Derakhshan et al. showed that the structural forms of each question were 0.58 ± 0.02 in the pretest and 0.44 ± 0.02 in post-test. Hence, there was a significant difference before and after training using an independent t-test. Therefore, holding empowerment programs for faculty members can effectively reduce the number of structural defects of questions and shows the need to maintain and expand such programs in medical education (10). Owolabi et al. (2021) revealed that the program was implemented to strengthen faculty members' quality in designing multiple-choice questions (11). Abdulghani et al. showed that faculty members’ longitudinal development workshops help improve teachers’ MCQ question writing skills, which also leads to high levels of student competence(12).

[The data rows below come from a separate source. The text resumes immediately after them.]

-- ==== Sys2Proof/Machine/Regs.lean ====
section
/-! DEFINITION. The register map of BAR0, from the register tables of spec/ (the chapter and rule stand beside each
register): where each register lies, its fields, what a write may change in it and what it holds at reset. -/
namespace Sys2Proof.Machine

/-- One word of a register or of an array of registers.
`rw` are the bits a write replaces (RW, WO and LIV fields), `sqc` its event bits, `wo` the bits that read 0,
`hmw` whether [31:16] select the bits of [15:0] that a write changes (R52); `pair` is 1 for a _LO word and 2 for a
_HI word of a 64-bit pair (R8, R9); `agent` whether each agent has its own copy. -/
structure RegFam where
  base : Nat
  dims : List (Nat × Nat) := []
  rst : Nat := 0
  rw : Nat := 0
  sqc : Nat := 0
  wo : Nat := 0
  hmw : Bool := false
  pair : Nat := 0
  agent : Bool := false
  idx : List (Nat × Nat) := []
  deriving DecidableEq, Repr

According to the results, the exam difficulty index was within the range of 1.3 - 34.6%. Since the optimal difficulty index is in the range of 30 - 80% (8), it could be stated that most of the exams held in most KUMS courses had a suitable difficulty. In Pourmirza Kalhori et al., most evaluated questions had a moderate difficulty index (8). On the other hand, Vafamehr and Dadgostarnia, reported that most questions had a low difficulty index (13). Ashraf Pour et al. claimed that only 38% of the questions had a suitable difficulty index (14). According to Hosseini Teshnizi et al., most questions had an appropriate difficulty index, while the other questions had a low difficulty index and were easy to answer (15).

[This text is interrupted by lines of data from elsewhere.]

-- ==== Sys2Proof/Machine/TrafficOps.lean ====
section
/-! DEFINITION. The traffic manager and the buffer pools (chapter 13): queues and their nodes, buffers, shapers, policers and the
spill meter, the schedulers, drops and flushes. -/
namespace Sys2Proof.Machine

/-- Update the traffic manager. -/
def State.updTmg (s : State) (f : Tmg → Tmg) : State := { s with tmg := f s.tmg }

/-- Where the values in force of registers stand whose words apply together (R289, R305, R328): the register itself holds what
was written. -/
def fkey (off : Nat) : Nat := off + 0x10000000 * 2000

/-- Put `n` written words from `a` in force. -/
def State.applyWords (s : State) (a n : Nat) : State :=
  (List.range n).foldl (fun s i => s.wr (fkey (a + 4 * i)) (s.rd (a + 4 * i))) s

/-- The first queue of the uplink-bound queues (R308). -/
def upBase : Nat := 131072

/-- Scheduler child of a group (R319); a queue is its own number. -/
def grpKid (c g : Nat) : Nat := 163840 + 256 * c + g

/-- The frames resident in a queue. -/
def State.queue (s : State) (q : Nat) : List QFrame := s.tmg.queues.look q

/-- Bytes resident in a queue; every copy counts in full (R312). -/
def State.queueBytes (s : State) (q : Nat) : Nat := ((s.queue q).map (·.len)).sum

/-- Bytes of an account (R312). -/
def State.acctBytes (s : State) (a : Nat) : Nat :=
  (s.tmg.queues.map (fun e => ((e.2.filter (fun f => decide (f.acct = a))).map (·.len)).sum)).sum

/-- Copy descriptors in use (R317). -/
def State.copiesUsed (s : State) : Nat := (s.tmg.queues.map (fun e => (e.2.filter (·.copy)).length)).sum

/-- The port a lane belongs to: the lowest lane of its port, the lane itself where it is in none (R393). -/
def State.portOfLane (s : State) (l : Nat) : Nat :=
  let w := s.g (HSL_STATUS l) HSL_STATUS_WIDTH_NOW
  if w = 0 then l else l / 2 ^ (w - 1) * 2 ^ (w - 1)

/-- Whether queue `q` lies in the block of uplink port `p` (R310, R311). -/
def State.inPort (s : State) (p q : Nat) : Bool :=
  let b := s.g (fkey (TMG_UPORT p)) TMG_UPORT_UBASE
  decide (upBase + b ≤ q) && decide (q < upBase + b + s.g (fkey (TMG_UPORT p)) TMG_UPORT_USIZE)

/-- The owner of a queue: the framer of its channel, or the MAC of the port whose block holds it, 96 where none does (R317). -/
def State.queueOwner (s : State) (q : Nat) : Nat :=
  if q < upBase then q / 2048 else 64 + ((findFrom (fun p => s.inPort p q) 32 0).getD 32)

-- ===== shapers (R321) =====

/-- The shaper profile of a scheduler child: queue or group. -/
def State.shaperOf (s : State) (x : Nat) : Nat :=
  if x < 163840 then s.g (TMG_Q x) TMG_Q_SHAPER else s.g (TMG_GRP (x - 163840)) TMG_GRP_SHAPER

/-- Updates every 10 ns. -/
def tick10 (t : Nat) : Nat := t / 10 * 10

/-- The credit of a child under a profile, in 10^-6 byte. -/
def State.creditBy (s : State) (x j : Nat) : Int :=
  let b : Int := (s.g (TMG_SHP j) TMG_SHP_BURST * 1000000 : Nat)
  match s.tmg.credit.look x with
  | none => b
  | some (v, t) => min b (v + (s.g (TMG_SHP j) TMG_SHP_RATE * (tick10 s.now - t) : Nat))

/-- The shaper credit of a child is at least 0; profile 0 leaves it unshaped. -/
def State.shaped (s : State) (x : Nat) : Bool :=
  let j := s.shaperOf x
  decide (j = 0) || decide (0 ≤ s.creditBy x j)

/-- Charge a departure of `l` bytes to a child's shaper. -/
def State.charge (s : State) (x l : Nat) : State :=
  let j := s.shaperOf x
  if j = 0 then s
  else
    let n := max 1 ((l : Int) + sext 7 (s.g (TMG_SHP j) TMG_SHP_OVH))
    let v := s.creditBy x j - n * 1000000
    s.updTmg (fun d => { d with credit := d.credit.put x (some (v, tick10 s.now)) })

/-- A write to a shaper profile (R328): the credit of the nodes that use it is kept, capped at the new BURST. -/
def State.shpWrite (s : State) (j w : Nat) (v : Word) : State :=
  let qs := ((s.keysIn (TMG_Q 0) (TMG_Q 163840)).filter (fun a => decide (a % 32 = 0))).map (fun a => (a - TMG_Q 0) / 32)
  let gs := ((s.keysIn (TMG_GRP 0) (TMG_GRP 16384)).filter (fun a => decide (a % 16 = 0))).map (fun a => 163840 + (a - TMG_GRP 0) / 16)
  let kids := (qs ++ gs).filter (fun x => decide (s.shaperOf x = j))
  let s := if j = 0 then s else kids.foldl (fun s x =>
    s.updTmg (fun d => { d with credit := d.credit.put x (some (s.creditBy x j, tick10 s.now)) })) s
  s.wrRW (TMG_SHP j + 4 * w) v

-- ===== policers (R313) =====

/-- The two buckets of a policer now, in 10^-6 byte: full before its first frame. -/
def State.polNow (s : State) (n : Nat) : Int × Int :=
  let a := fkey (TMG_POL n)
  let cb : Int := (s.g a TMG_POL_CBS * 1000000 : Nat)
  let pb : Int := (s.g a TMG_POL_PBS * 1000000 : Nat)
  match s.tmg.pol.look n with
  | none => (cb, pb)
  | some (c, p, t) =>
    (min cb (c + (s.g a TMG_POL_CIR * (s.now - t) : Nat)), min pb (p + (s.g a TMG_POL_PIR * (s.now - t) : Nat)))

/-- Mark a frame of `l` bytes: 0 green, 1 yellow, 2 red, the two-rate three-colour marker of RFC 2698, colour-blind. Policer 0 and a
policer that is not VALID leave it green. -/
def State.police (s : State) (n l : Nat) : State × Nat :=
  let a := fkey (TMG_POL n)
  if n = 0 || !s.on a TMG_POL_VALID then (s, 0)
  else
    let b := ((l : Int) + sext 7 (s.g a TMG_POL_OVH)) * 1000000
    let k := s.polNow n
    let col := if k.2 - b < 0 then 2 else if k.1 - b < 0 then 1 else 0
    let c := if col = 0 then k.1 - b else k.1
    let p := if col = 2 then k.2 else k.2 - b
    let s := s.updTmg (fun d => { d with pol := d.pol.put n (some (c, p, s.now)) })
    (s.when (col = 2) (fun s => s.inc (TMG_POL_RED n)), col)

/-- A write to a policer (R328): words 1 to 4 apply with word 0, and the buckets are capped at the new depths. -/
def State.polWrite (s : State) (n w : Nat) (v : Word) : State :=
  let s := s.wrRW (TMG_POL n + 4 * w) v
  if w ≠ 0 then s
  else
    let k := s.polNow n
    let s := s.applyWords (TMG_POL n) 5
    let cb : Int := (s.g (fkey (TMG_POL n)) TMG_POL_CBS * 1000000 : Nat)
    let pb : Int := (s.g (fkey (TMG_POL n)) TMG_POL_PBS * 1000000 : Nat)
    s.updTmg (fun d => { d with pol := d.pol.put n (some (min cb k.1, min pb k.2, s.now)) })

Moreover, Mitra et al., reported that 80% of the questions had a low difficulty index and were easy (16). Mishmast Nehy and Javadimehr, evaluated the exam questions of the second semester of 2010 - 2011, reporting that 45.6% of the questions had a low difficulty index, whereas 40% had a suitable difficulty index (17). In Sim and Rasiah, 75% of exam questions had a low difficulty index (18). Different types of assessment questions might cause inconsistencies between the mentioned findings. Nevertheless, a similarity between most of these studies was the need to train and upgrade faculty members to design questions with appropriate difficulty, especially in medical and paramedical fields.

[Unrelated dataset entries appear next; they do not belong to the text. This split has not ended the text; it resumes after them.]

-- ==== Sys2Proof/Machine/PonOps.lean ====
section
/-! DEFINITION. What the PON chapters (3 to 8) share: rates and units, mute causes, PLOAM queueing, the grant ledger, the
shed input queue, slot states, and a channel's start and close. -/
namespace Sys2Proof.Machine

/-- Upstream bits per 125 µs frame of a mode and US_RATE (R73); 0 where the mode has no supported upstream rate. -/
def bitsPerFrame (mode us : Nat) : Nat :=
  if mode = 1 then (if us = 0 then 3110400 else if us = 1 then 1555200 else 0)
  else if mode = 2 then 1244160 else if mode = 3 then 311040 else 0

/-- Bits per unit of StartTime, GrantSize and BufOcc (R536). -/
def unitBits (mode : Nat) : Nat := if mode = 1 then 128 else 32

/-- The largest StartTime (R536). -/
def maxStart (mode us : Nat) : Nat := bitsPerFrame mode us / unitBits mode - 1

/-- The expansion of the upstream FEC, numerator and denominator (R204). -/
def fecRatio (mode : Nat) (on : Bool) : Nat × Nat :=
  if !on then (1, 1) else if mode = 1 then (17280, 14592) else if mode = 2 then (248, 216) else (248, 232)

/-- Default and minimum preambles of R88: ranged default, unranged default, ranged minimum, unranged minimum. -/
def preTable (mode us : Nat) : Nat × Nat × Nat × Nat :=
  if mode = 1 && us = 0 then (796, 5120, 498, 4479)
  else if mode = 1 then (398, 2560, 249, 2240)
  else if mode = 2 then (320, 2048, 200, 1792)
  else (80, 512, 50, 448)

/-- A preamble field: 0 is the default, a value below the minimum acts as the minimum (R88). -/
def preField (v dflt mn : Nat) : Nat := if v = 0 then dflt else max v mn

/-- Ceiling division. -/
def cdiv (a b : Nat) : Nat := (a + b - 1) / b

/-- The state of a channel (R78). -/
def State.chState (s : State) (c : Nat) : Nat := s.g (PCH_STATUS c) PCH_STATUS_STATE

/-- Whether the safe state holds (R458). -/
def State.safe (s : State) : Bool := s.on TMP_SAFE TMP_SAFE_STATE

/-- Whether the PLLs coast (R476). -/
def State.coasting (s : State) : Bool := s.on CLK_STATUS CLK_STATUS_COAST

/-- Mute causes of a channel beside its own states (R90): LOL, transmit sleep, TXDIS_FORCE, the safe state and the Temple's
mute, clock coast, the coast hold, a protection mute, a transmit restart. -/
def State.muteCause (s : State) (c : Nat) : Bool :=
  let h := s.pch.look c
  s.on (PCH_DEFECT c) PCH_DEFECT_LOL_LIVE || s.on (PCH_STATUS c) PCH_STATUS_TX_ASLEEP
    || s.on (PCH_PIN_CTL c) PCH_PIN_CTL_TXDIS_FORCE || s.safe || s.tmp.mute || s.tmp.safePin
    || s.coasting || h.coastHold || h.protMute || h.txRestart

/-- CHn_TXDIS is asserted (R78, R90), whatever its polarity: in OFF and RETIRED, in STARTING until the PLL locks (and on in CLOSING where it
has not locked yet), and by every mute cause. -/
def State.txdis (s : State) (c : Nat) : Bool :=
  let st := s.chState c
  decide (st = 0) || decide (st = 4) || ((decide (st = 1) || decide (st = 3)) && !(s.pch.look c).txLocked) || s.muteCause c

/-- The level of CHn_TXDIS (R90): high disables the laser, unless TXDIS_POL = 1. -/
def State.txdisPin (s : State) (c : Nat) : Bool := s.txdis c != s.on (PCH_PIN_CTL c) PCH_PIN_CTL_TXDIS_POL

/-- Whether a blanking window covers LOS and LOL of a channel (R94, R464). -/
def Pch.blankDef (h : Pch) : Bool := h.blank || h.blankTx || h.permBlank

/-- One TXF error (R92): the second within 1 ms makes TXF due. -/
def State.txfError (s : State) (c : Nat) : State :=
  s.updPch c (fun h =>
    { h with txfDue := h.txfDue || (match h.txfLast with
        | some t => decide (s.now - t ≤ 1000000)
        | none => false), txfLast := some s.now })

/-- Queue a downstream PLOAM: refused with PLOAM_FULL when the 64 entries are taken (R112). -/
def State.ploamSend (s : State) (c : Nat) (m : Ploam) : State :=
  if (s.pch.look c).ploamQ.length < 64 then s.updPch c (fun h => { h with ploamQ := h.ploamQ ++ [m] })
  else s.ev (DSF_STATUS c) DSF_STATUS_PLOAM_FULL

/-- Send one PLOAM three times (R165, R173, R175). -/
def State.ploamSend3 (s : State) (c : Nat) (m : Ploam) : State :=
  ((s.ploamSend c m).ploamSend c m).ploamSend c m

/-- The state of a slot (R147). -/
def State.slotState (s : State) (c i : Nat) : Nat := s.g (RNG_ONU c i) RNG_ONU_STATE

/-- The serial number of a slot. -/
def State.slotSn (s : State) (c i : Nat) : BitVec 64 :=
  BitVec.ofNat 64 (s.g (RNG_ONU c i) RNG_ONU_SN_HI * 2 ^ 32 + s.g (RNG_ONU c i) RNG_ONU_SN_LO)

/-- The upstream rate a running channel applied. -/
def State.bpf (s : State) (c : Nat) : Nat := bitsPerFrame (s.pch.look c).mode (s.pch.look c).usRate

/-- A time in ns as upstream bits of a channel, rounded to the nearest bit. -/
def nsToBits (bpf ns : Nat) : Nat := (2 * ns * bpf + 125000) / 250000

-- ===== the grant ledger (R191) =====

/-- used(c): entries of channel c in state OPEN or FIXED. -/
def State.used (s : State) (c : Nat) : Nat :=
  (s.ledger.filter (fun e => decide (e.2.channel = c) && decide (e.2.state ≠ 0))).length

/-- shared_free of R191: below 0 where a RESERVE was raised over entries of the shared pool that others hold. -/
def State.sharedFree (s : State) : Int :=
  4096 - (((List.range 64).map (fun c => max (s.used c) (s.g (SHD_LEDGER_CTL c) SHD_LEDGER_CTL_RESERVE))).sum : Nat)

/-- The settings of a channel's ledger that a seal of this cycle uses: those before a write of the same cycle (R194). -/
def State.ledgerCtl (s : State) (c : Nat) : Word := (s.cyc.en.look (SHD_LEDGER_CTL c)).getD (s.rd (SHD_LEDGER_CTL c))

/-- avail of R191: what a seal of channel c may reserve; a LIMIT below RESERVE acts as RESERVE (R192). -/
def State.ledgerAvail (s : State) (c : Nat) : Nat :=
  let r := bget (s.ledgerCtl c) SHD_LEDGER_CTL_RESERVE.lo SHD_LEDGER_CTL_RESERVE.w
  let l := max (bget (s.ledgerCtl c) SHD_LEDGER_CTL_LIMIT.lo SHD_LEDGER_CTL_LIMIT.w) r
  min (l - s.used c) (((r - s.used c : Nat) : Int) + s.sharedFree).toNat

/-- The lowest FREE entry, among the 4,096. -/
def freeFrom : Nat → Nat → Tab LEntry → Nat
  | 0, i, _ => i
  | n + 1, i, t => if (t.look i).state = 0 then i else freeFrom n (i + 1) t

/-- TRIM of a grant (R186). -/
def Grant.trim (g : Grant) : Nat := bget g.w0 16 2

/-- The registers that count closures, by outcome (R191 count). -/
def outcomeCounter (c o : Nat) : Nat :=
  if o = 0 then SHD_LEDGER_RECEIVED c else if o = 1 then SHD_LEDGER_ABSENT c
  else if o = 2 then SHD_LEDGER_ERRORED c else SHD_LEDGER_DISCARDED c

/-- The 16-byte grant record, from the sealed grant words and the close entry's DBRU, IDLE and BYTES (R412, R421). -/
def grantRecord (e : LEntry) : List Word :=
  [word (e.channel * 2 ^ 26 + e.outcome * 2 ^ 24 + e.closeW.1 % 8 * 2 ^ 21 + e.grant.trim * 2 ^ 19 + e.allocId),
   word e.frame, e.grant.w1, if e.outcome = 0 then e.closeW.2 else 0]

/-- Close one entry: count its outcome, emit the grant record, free it (R191). -/
def State.closeEntry (s : State) (i : Nat) : State :=
  let e := s.ledger.look i
  let s := s.inc (lkey (outcomeCounter e.channel e.outcome))
  let s := s.boltProduce 4 (grantRecord e)
  { s with ledger := s.ledger.put i { e with state := 0 } }

/-- Fix the outcome of an entry at its window end, with the 16 µs deadline (R191). -/
def State.fixEntry (s : State) (i o : Nat) (cw : Nat × Word) : State :=
  { s with ledger := s.ledger.upd i (fun e => { e with state := 2, outcome := o, deadline := s.now + 16000, closeW := cw }) }

-- ===== the book-keeping queue (R138) =====

/-- Post a close entry: dropped only when no entry is free. -/
def State.postClose (s : State) (c : Nat) (w0 w1 : Word) : State :=
  if (s.pch.look c).bkq.length < 1024 then s.updPch c (fun h => { h with bkq := h.bkq ++ [[w0, w1]] })
  else (s.inc (BRX_CLOSE_DROP c)).ev (PCH_BRX_STATUS c) PCH_BRX_STATUS_MEAS_DROP

/-- Post a measurement descriptor: only if at least 128 entries stay free after it (R138). -/
def State.postMeas (s : State) (c : Nat) (d : List Word) : State :=
  if (s.pch.look c).bkq.length + 1 + 128 ≤ 1024 then s.updPch c (fun h => { h with bkq := h.bkq ++ [d] })
  else ((s.inc (BRX_MEAS_DROP c)).ev (PCH_BRX_STATUS c) PCH_BRX_STATUS_MEAS_DROP).boltLost 3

In the present study, the discrimination index of the questions was 22.7 - 73.3%. A higher discrimination index indicates the question’s discernment, and the closer the index gets to 100, the higher its suitability becomes (16). Notably, the discrimination index of the test items in the study was moderate in most courses and could distinguish weak students from strong ones. In addition, students at different levels of education maintained the ability to respond to more vulnerable students. In Pourmirza Kalhori et al., most exam questions’ discrimination index was moderate (8). Hosseini Teshnizi et al. also reported that 57.7% of exam questions had a proper discrimination index (15). According to Ashraf Pour et al., the mean discrimination index of exam questions was 0.14, which showed the improper discernment ability of the questions (14). In Mitra et al., 67% of exam questions had a discrimination index higher than 0.2, considered acceptable (16). According to Shaban and Ramezani, the discrimination power of 40.6% of exam questions was lower than 0.2 even after an educational intervention (19).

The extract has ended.